Большой ростовец, услышав ответ, опять вскипел, но еще удара не последовало.
— Что ж ты нас за татей лесных держишь?
— Посмотри на своих друзей — на кого они похожи? — поднял голову Лесоок.
Капю было противно на него смотреть. Чтобы не превратить допрос в избиение беззащитного, отошел в сторону и сказал своим:
— Расслабсь, браты. Торопиться некуда. Все одно Витея ждать… Послушай, лесное рыло! — обратился он к Лесооку. — Я с этими татями предел свой бороню, поганых окрест гоняю! Наши воровские лики немало клевцов острых и ненасытных с русской стороны отваживают!
— Что ж ты баб по лесу ловишь? — зло посмотрел на него Лесоок.
— Ах ты дитка смурной! — Капь подбежал к вождю, за шиворот подтянул к себе, уперся глазами в глаза. — Я за золотишком сюда прибыл, которое ты днями и ночами сбираешь у съеденных волками русичей и купцов, ехавших к нам. Сам ты тать, вор, пес!

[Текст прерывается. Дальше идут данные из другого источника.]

-- ==== Sys2Proof/Machine/Atelier.lean ====
section
/-! DEFINITION. The instructions of the Atelier cores, one per row of the opcode map of 07 R219: the word of each form
(07 R214, R216), its class, and its effect (Machine/AtlIsa.lean). The core issues it when it is the legal word that its
program counter fetches; otherwise the command leaves the state unchanged. -/

namespace Sys2Proof.Machine

/-- 07 R219 NOP. -/
def doNop (c : Fin 68) (s : State) : State := issue c (encA 0x00 0 0 0 0 0) .plain (effPlain) s
/-- 07 R219 FEND. -/
def doFend (c : Fin 68) (s : State) : State := issue c (encA 0x01 0 0 0 0 0) .fend (effPlain) s
/-- 07 R219 RTI. -/
def doRti (c : Fin 68) (s : State) : State := issue c (encA 0x02 0 0 0 0 0) .rti (effRti) s
/-- 07 R219 WAIT. -/
def doWait (c : Fin 68) (cyc : Fin 65536) (s : State) : State := issue c (encB 0x03 0 0 cyc 0) .wait (effWait cyc) s
/-- 07 R219 BR. -/
def doBr (c : Fin 68) (cc : Fin 16) (t : Fin 16384) (s : State) : State :=
  issue c (encB 0x04 cc 0 0 t) .branch (fun k => effBranch (condHolds k cc) t k) s
/-- 07 R219 BRL. -/
def doBrl (c : Fin 68) (pk : Fin 8) (t : Fin 16384) (s : State) : State := issue c (encB 0x05 0 pk 0 t) .branch (effBrl t pk) s
/-- 07 R219 BRR. -/
def doBrr (c : Fin 68) (cc : Fin 16) (pk : Fin 8) (s : State) : State := issue c (encB 0x06 cc pk 0 0) .branch (effBrr cc pk) s
/-- 07 R219 LOOP. -/
def doLoop (c : Fin 68) (n : Fin 65536) (e : Fin 16384) (s : State) : State := issue c (encB 0x07 0 0 n e) .loop (effLoop n e) s
/-- 07 R219 LOOPR. -/
def doLoopr (c : Fin 68) (ra : Fin 16) (e : Fin 16384) (s : State) : State :=
  issue c (encB 0x08 0 ra 0 e) .loop (fun k => effLoop ((coreD k ra).toNat % 65536) e k) s
/-- 07 R219 MOV. -/
def doMov (c : Fin 68) (rd ra : Fin 16) (s : State) : State := issue c (encA 0x10 rd ra 0 0 0) .plain (eff1 id .exact rd ra) s
/-- 07 R219 ADD. -/
def doAdd (c : Fin 68) (rd ra rb : Fin 16) (s : State) : State := issue c (encA 0x11 rd ra rb 0 0) .plain (eff2 (· + ·) .wrapping rd ra rb) s
/-- 07 R219 ADDS. -/
def doAdds (c : Fin 68) (rd ra rb : Fin 16) (s : State) : State := issue c (encA 0x12 rd ra rb 0 0) .plain (eff2 (· + ·) .saturating rd ra rb) s
/-- 07 R219 SUB. -/
def doSub (c : Fin 68) (rd ra rb : Fin 16) (s : State) : State := issue c (encA 0x13 rd ra rb 0 0) .plain (eff2 (· - ·) .wrapping rd ra rb) s
/-- 07 R219 SUBS. -/
def doSubs (c : Fin 68) (rd ra rb : Fin 16) (s : State) : State := issue c (encA 0x14 rd ra rb 0 0) .plain (eff2 (· - ·) .saturating rd ra rb) s
/-- 07 R219 NEG. -/
def doNeg (c : Fin 68) (rd ra : Fin 16) (s : State) : State := issue c (encA 0x15 rd ra 0 0 0) .plain (eff1 (- ·) .wrapping rd ra) s
/-- 07 R219 ABS. -/
def doAbs (c : Fin 68) (rd ra : Fin 16) (s : State) : State :=
  issue c (encA 0x16 rd ra 0 0 0) .plain (eff1 (fun v => (v.natAbs : Int)) .saturating rd ra) s
/-- 07 R219 MIN. -/
def doMin (c : Fin 68) (rd ra rb : Fin 16) (s : State) : State := issue c (encA 0x17 rd ra rb 0 0) .plain (eff2 min .exact rd ra rb) s
/-- 07 R219 MAX. -/
def doMax (c : Fin 68) (rd ra rb : Fin 16) (s : State) : State := issue c (encA 0x18 rd ra rb 0 0) .plain (eff2 max .exact rd ra rb) s
/-- 07 R219 AND. -/
def doAnd (c : Fin 68) (rd ra rb : Fin 16) (s : State) : State := issue c (encA 0x19 rd ra rb 0 0) .plain (effBits (· &&& ·) rd ra rb) s
/-- 07 R219 OR. -/
def doOr (c : Fin 68) (rd ra rb : Fin 16) (s : State) : State := issue c (encA 0x1A rd ra rb 0 0) .plain (effBits (· ||| ·) rd ra rb) s
/-- 07 R219 XOR. -/
def doXor (c : Fin 68) (rd ra rb : Fin 16) (s : State) : State := issue c (encA 0x1B rd ra rb 0 0) .plain (effBits (· ^^^ ·) rd ra rb) s
/-- 07 R219 SHL. -/
def doShl (c : Fin 68) (rd ra : Fin 16) (sh : Fin 64) (s : State) : State :=
  issue c (encA 0x1C rd ra 0 0 sh) .plain (eff1 (· * 2 ^ sh.val) .wrapping rd ra) s
/-- 07 R219 SHLS. -/
def doShls (c : Fin 68) (rd ra : Fin 16) (sh : Fin 64) (s : State) : State :=
  issue c (encA 0x1D rd ra 0 0 sh) .plain (eff1 (· * 2 ^ sh.val) .saturating rd ra) s
/-- 07 R219 SHR. -/
def doShr (c : Fin 68) (rd ra : Fin 16) (sh : Fin 64) (s : State) : State :=
  issue c (encA 0x1E rd ra 0 0 sh) .plain (eff1 (· / 2 ^ sh.val) .exact rd ra) s
/-- 07 R219 SHRL. -/
def doShrl (c : Fin 68) (rd ra : Fin 16) (sh : Fin 64) (s : State) : State := issue c (encA 0x1F rd ra 0 0 sh) .plain (effShrl rd ra sh) s
/-- 07 R219 CMP. -/
def doCmp (c : Fin 68) (ra rb : Fin 16) (s : State) : State := issue c (encA 0x20 0 ra rb 0 0) .plain (effCmp ra rb) s
/-- 07 R219 MOVI. -/
def doMovi (c : Fin 68) (rd : Fin 16) (imm : BitVec 32) (s : State) : State :=
  issue c (encI 0x28 rd 0 0 imm.toNat) .plain (aluWrite rd imm.toInt .exact) s
/-- 07 R219 MOVIH. -/
def doMovih (c : Fin 68) (rd : Fin 16) (imm : BitVec 32) (s : State) : State := issue c (encI 0x29 rd 0 0 imm.toNat) .plain (effMovih rd imm) s
/-- 07 R219 ADDI. -/
def doAddi (c : Fin 68) (rd ra : Fin 16) (imm : BitVec 32) (s : State) : State :=
  issue c (encI 0x2A rd ra 0 imm.toNat) .plain (eff1 (· + imm.toInt) .wrapping rd ra) s
/-- 07 R219 MOVK. -/
def doMovk (c : Fin 68) (rd : Fin 8) (ra : Fin 16) (s : State) : State := issue c (encA 0x30 rd ra 0 0 0) .plain (effMovk rd ra) s
/-- 07 R219 MOVDK. -/
def doMovdk (c : Fin 68) (rd : Fin 16) (ra : Fin 8) (s : State) : State := issue c (encA 0x31 rd ra 0 0 0) .plain (effMovdk rd ra) s
/-- 07 R219 MOVR. -/
def doMovr (c : Fin 68) (file : Fin 4) (rd : Fin 8) (ra : Fin 16) (s : State) : State :=
  issue c (encA 0x32 rd ra 0 file 0) .plain (effMovr file rd ra) s
/-- 07 R219 MOVD. -/
def doMovd (c : Fin 68) (file : Fin 4) (rd : Fin 16) (ra : Fin 8) (s : State) : State :=
  issue c (encA 0x33 rd ra 0 file 0) .plain (effMovd file rd ra) s
/-- 07 R219 MOVSW. -/
def doMovsw (c : Fin 68) (rd : Fin 16) (s : State) : State := issue c (encA 0x34 rd 0 0 0 0) .plain (effMovsw rd) s
/-- 07 R219 CLRSW. -/
def doClrsw (c : Fin 68) (bits : Fin 8) (s : State) : State := issue c (encA 0x35 0 0 0 0 (4 * bits)) .plain (effClrsw (4 * bits)) s
/-- 07 R219 SETR. -/
def doSetr (c : Fin 68) (file : Fin 4) (rd : Fin 8) (imm : BitVec 16) (s : State) : State :=
  issue c (encI 0x36 rd 0 file imm.toNat) .plain (effSetr file rd imm) s
/-- 07 R219 LD. -/
def doLd (c : Fin 68) (rd : Fin 16) (sp : Fin 3) (nm : Bool) (px mx : Fin 8) (s : State) : State :=
  issue c (encM 0x40 rd 0 sp nm px mx false 0 0) .plain (effLd rd sp nm px mx) s
/-- 07 R219 LDK. -/
def doLdk (c : Fin 68) (rd : Fin 8) (sp : Fin 3) (nm : Bool) (px mx : Fin 8) (s : State) : State :=
  issue c (encM 0x41 rd 0 sp nm px mx false 0 0) .plain (effLdk rd sp nm px mx) s
/-- 07 R219 ST. -/
def doSt (c : Fin 68) (ra : Fin 16) (sp : Fin 3) (nm : Bool) (px mx : Fin 8) (s : State) : State :=
  issue c (encM 0x42 0 ra sp nm px mx false 0 0) .plain (effSt ra sp nm px mx) s
/-- 07 R219 STK. -/
def doStk (c : Fin 68) (ra : Fin 8) (sp : Fin 3) (nm : Bool) (px mx : Fin 8) (s : State) : State :=
  issue c (encM 0x43 0 ra sp nm px mx false 0 0) .plain (effStk ra sp nm px mx) s
/-- 07 R219 XCH. -/
def doXch (c : Fin 68) (rd : Fin 16) (e : Bool) (nm : Bool) (px mx : Fin 8) (s : State) : State :=
  issue c (encM 0x44 rd 0 (2 * b2n e) nm px mx false 0 0) .plain (effXch rd (2 * b2n e) nm px mx) s
/-- 07 R219 MAC. -/
def doMac (c : Fin 68) (rd : Fin 4) (ra : Fin 16) (rb : Fin 8) (s : State) : State := issue c (encA 0x50 rd ra rb 0 0) .plain (effMac rd ra rb) s
/-- 07 R219 MSU. -/
def doMsu (c : Fin 68) (rd : Fin 4) (ra : Fin 16) (rb : Fin 8) (s : State) : State := issue c (encA 0x51 rd ra rb 0 0) .plain (effMsu rd ra rb) s
/-- 07 R219 MPY. -/
def doMpy (c : Fin 68) (rd : Fin 4) (ra : Fin 16) (rb : Fin 8) (s : State) : State := issue c (encA 0x52 rd ra rb 0 0) .plain (effMpy rd ra rb) s
/-- 07 R219 MACG. -/
def doMacg (c : Fin 68) (rd : Fin 4) (ra rb : Fin 16) (s : State) : State := issue c (encA 0x53 rd ra rb 0 0) .plain (effMacg rd ra rb) s
/-- 07 R219 MPYG. -/
def doMpyg (c : Fin 68) (rd : Fin 4) (ra rb : Fin 16) (s : State) : State := issue c (encA 0x54 rd ra rb 0 0) .plain (effMpyg rd ra rb) s
/-- 07 R219 MACY. -/
def doMacy (c : Fin 68) (rd : Fin 4) (ra : Fin 16) (nm : Bool) (py my : Fin 8) (s : State) : State :=
  issue c (encM 0x55 rd ra 0 false 0 0 nm py my) .plain (effMacy rd ra nm py my) s
/-- 07 R219 MSUY. -/
def doMsuy (c : Fin 68) (rd : Fin 4) (ra : Fin 16) (nm : Bool) (py my : Fin 8) (s : State) : State :=
  issue c (encM 0x56 rd ra 0 false 0 0 nm py my) .plain (effMsuy rd ra nm py my) s
/-- 07 R219 MPYY. -/
def doMpyy (c : Fin 68) (rd : Fin 4) (ra : Fin 16) (nm : Bool) (py my : Fin 8) (s : State) : State :=
  issue c (encM 0x57 rd ra 0 false 0 0 nm py my) .plain (effMpyy rd ra nm py my) s
/-- 07 R219 TAP. -/
def doTap (c : Fin 68) (rd : Fin 4) (ra : Fin 16) (nmx : Bool) (px mx : Fin 8) (nmy : Bool) (py my : Fin 8) (s : State) : State :=
  issue c (encM 0x58 rd ra 0 nmx px mx nmy py my) .plain (effTap false rd ra nmx px mx nmy py my) s
/-- 07 R219 TAPW. -/
def doTapw (c : Fin 68) (rd : Fin 4) (ra : Fin 16) (nmx : Bool) (px mx : Fin 8) (nmy : Bool) (py my : Fin 8) (s : State) : State :=
  issue c (encM 0x59 rd ra 0 nmx px mx nmy py my) .plain (effTap true rd ra nmx px mx nmy py my) s
/-- 07 R219 TAP2. -/
def doTap2 (c : Fin 68) (pair : Bool) (h : Fin 8) (nmx : Bool) (px mx : Fin 8) (nmy : Bool) (py my : Fin 8) (s : State) : State :=
  issue c (encM 0x5A (2 * b2n pair) (2 * h) 0 nmx px mx nmy py my) .plain (effTap2 (2 * b2n pair) (2 * h) nmx px mx nmy py my) s
/-- 07 R219 CLRA. -/
def doClra (c : Fin 68) (rd : Fin 4) (s : State) : State := issue c (encA 0x60 rd 0 0 0 0) .plain (effAccLoad rd 0) s
/-- 07 R219 LDA. -/
def doLda (c : Fin 68) (rd : Fin 4) (ra : Fin 16) (s : State) : State := issue c (encA 0x61 rd ra 0 0 0) .plain (effLda rd ra) s
/-- 07 R219 MOVA. -/
def doMova (c : Fin 68) (rd ra : Fin 4) (s : State) : State := issue c (encA 0x62 rd ra 0 0 0) .plain (effMova rd ra) s
/-- 07 R219 NEGA. -/
def doNega (c : Fin 68) (rd ra : Fin 4) (s : State) : State :=
  issue c (encA 0x63 rd ra 0 0 0) .plain (fun k => effAccSet rd (negAcc (coreA k ra)) k) s
/-- 07 R219 ADDA. -/
def doAdda (c : Fin 68) (rd ra rb : Fin 4) (s : State) : State :=
  issue c (encA 0x64 rd ra rb 0 0) .plain (fun k => effAccSet rd (addAcc (coreA k ra) (coreA k rb)) k) s
/-- 07 R219 SUBA. -/
def doSuba (c : Fin 68) (rd ra rb : Fin 4) (s : State) : State :=
  issue c (encA 0x65 rd ra rb 0 0) .plain (fun k => effAccSet rd (subAcc (coreA k ra) (coreA k rb)) k) s
/-- 07 R219 SHA. -/
def doSha (c : Fin 68) (rd ra : Fin 4) (sh : BitVec 8) (s : State) : State :=
  issue c (encA 0x66 rd ra 0 0 sh.toNat) .plain (fun k => effAccSet rd (shaAcc (coreA k ra) sh.toInt) k) s
/-- 07 R219 STA. -/
def doSta (c : Fin 68) (rd : Fin 16) (ra : Fin 4) (s : State) : State := issue c (encA 0x67 rd ra 0 0 0) .plain (effSta rd ra) s
/-- 07 R219 LMR. -/
def doLmr (c : Fin 68) (ra : Fin 16) (len : Fin 9) (imm : BitVec 32) (s : State) : State :=
  issue c (encL 0x70 ra 0 len imm.toNat) .plain (effLmr ra len imm) s
/-- 07 R219 LMW. -/
def doLmw (c : Fin 68) (ra rb : Fin 16) (imm : BitVec 32) (s : State) : State := issue c (encL 0x71 ra rb 0 imm.toNat) .plain (effLmw ra rb imm) s

end Sys2Proof.Machine
end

Он принялся дубасить вождя кулаком в лицо, другой крепко держа, дабы не отпадал.
Ростовцы, видя неладное, подскочили к рассвирепевшему вою, схватили за руки, свалили на пол. Упал с изуродованным лицом и Лесоок. Капь продолжал уличать:
— Если б ты знал, паскудник, скоко мы нерусей приволжских в пучине утопили, чтобы тьму баб — и ваших, и наших — за море не уволокли!.. — Вепрем рвался к обидчику, но на нем висели. — Да коли б не мы, и вашего б брата на нивы Хвалыни и Хозарии переселили. Греб бы сейчас на посудине, узами опутанный!.. Что молчишь, морда деревянная?.. И не знамо, сидел бы ты тута у костерка — под титями своих баб!.. Ах, убью блуду!.. — Он порывался встать, но его успокаивали. — Пустите, пустите! — попросил он поспокойней, но ему все еще не верили, держали, не пуская к лежавшему в луже своей крови Лесооку.
Избитый, оглушенный вождь мало что слышал. Широко открыв рот, он дышал, стараясь держать лицо вниз, чтобы не захлебнуться сгустками багряной жижи. Ответа быть не могло — мешали выбитые и качавшиеся зубы.
— Капь, а он по молве вроде бы как из наших?
— Не может он быть из наших! — немного успокоился дружинник. — Гля-ко — нерусь и есть.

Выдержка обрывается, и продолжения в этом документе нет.